- [Data provided]
/-- The timing error of the bit just formed (R124): the Mueller-Müller product of y and known or tentative bits, the latter
16 bits back; none where the values before it lie across a gap. -/
def Gate.timingError (t : Timing) (p : Period) (g : Gate) : Option Int :=
  let at' (i : Nat) : Int := (g.ys[i]?).getD 0
  match t with
  | .aided =>
    let (a, b) := knownBits p
    if g.place < 2 then none else some (Config.timingScale (at' 0 * levelOf b - at' 1 * levelOf a))
  | _ =>
    let (a, b) := g.tentative
    if g.place < 18 then none else some (Config.timingScale (at' 16 * levelOf b - at' 17 * levelOf a))

/-- The timing loop moves on by one bit (R124): F is limited, and τ advances. The limit FL is rounded down, and a
zero-phase start whose bit period 63 is held is made at the first bit after it that is not (DESIGN CHOICE, log entry 40:
neither rule says so). -/
def Gate.advanceTau (env : ChanEnv) (t : Timing) (e : Option Int) (g : Gate) : Gate :=
  let lim := g.incNom * env.par.freqLim / 4096
  let loop (kp ki : Nat) : Gate :=
    let e := e.getD 0
    let f' := g.freq + e / 2 ^ ki
    let f := clampInt (-lim) lim f'
    { g with freq := f, tau := g.tau + g.incNom + f + e / 2 ^ kp, limits := g.limits + flagNat (f != f') }
  if t ≠ .held ∧ 63 ≤ g.periods ∧ ¬ g.phased ∧ g.region ≠ 2 then
    { g with tau := g.tau + g.incNom + Config.zeroPhase g.incNom g.acq.reverse, freq := 0, phased := true }
  else match t with
    | .fixed => { g with tau := g.tau + g.incNom }
    | .held => { g with tau := g.tau + g.incNom + g.freq }
    | .aided => if e.isNone then { g with tau := g.tau + g.incNom + g.freq } else loop env.par.kpA env.par.kiA
    | .directed => if e.isNone then { g with tau := g.tau + g.incNom + g.freq } else loop env.par.kpT env.par.kiT

/-- The frame bits among the `n` last of the stream are erased (R131). -/
def markDead : Nat → List ChanBit → List ChanBit
  | 0, l => l
  | _ + 1, [] => []
  | n + 1, b :: l => if b.frame then { b with dead := true } :: markDead n l else b :: markDead (n + 1) l

/-- The defect detector takes the bit just formed (R131): a run of DEF_MIN flagged bits erases itself and EXT bits before
it, and goes on to EXT bits after its end. -/
def Gate.defect (env : ChanEnv) (flagged : Bool) (g : Gate) : Gate :=
  let n := if flagged then g.flagRun + 1 else 0
  let least := max 1 env.par.defMin
  let g : Gate := { g with flagRun := n, defects := g.defects || decide (least ≤ n) }
  if env.noDefect then g
  else if least ≤ n then
    let new := (g.formed - n, g.formed - 1)
    let runs := match g.runs with
      | r :: l => if r.2 + 2 = g.formed then (r.1, g.formed - 1) :: l else new :: r :: l
      | [] => [new]
    let known := match g.runs with | r :: _ => decide (r.2 + 2 = g.formed) | [] => false
    { g with bits := markDead (if known then 1 else n + env.par.ext) g.bits, deadFor := env.par.ext, runs := runs }
  else if 0 < g.deadFor then { g with bits := markDead 1 g.bits, deadFor := g.deadFor - 1 }
  else g

/-- A track whose every input sample was erased, that is not enabled, or that is blank (R133, R139). -/
def Gate.deadCode (par : ChanPar) (g : Gate) : Option Nat :=
  if g.erase ∨ ¬ g.anySample then some 5
  else if g.blank ∧ 63 + par.acqLen < g.periods then some 4
  else none

/-- The searches that are due in an open frame are made (R135 to R137); a PCA unit has none, nor has a blank or an
erased track. -/
def Gate.search (env : ChanEnv) (final : Bool) (g : Gate) : Gate :=
  if g.region = 2 ∨ (g.deadCode env.par).isSome then g
  else { g with framing := g.framing.run g.softs g.decided final env.par g.strength g.expects.reverse searchesMax }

- [What you should do] From the listing above, output exactly the run of lines that starts with the line containing "it, and goes on to EXT bits after its end. -/" and ends with the line containing "else if least ≤ n then".

- [Reply]
it, and goes on to EXT bits after its end. -/
def Gate.defect (env : ChanEnv) (flagged : Bool) (g : Gate) : Gate :=
  let n := if flagged then g.flagRun + 1 else 0
  let least := max 1 env.par.defMin
  let g : Gate := { g with flagRun := n, defects := g.defects || decide (least ≤ n) }
  if env.noDefect then g
  else if least ≤ n then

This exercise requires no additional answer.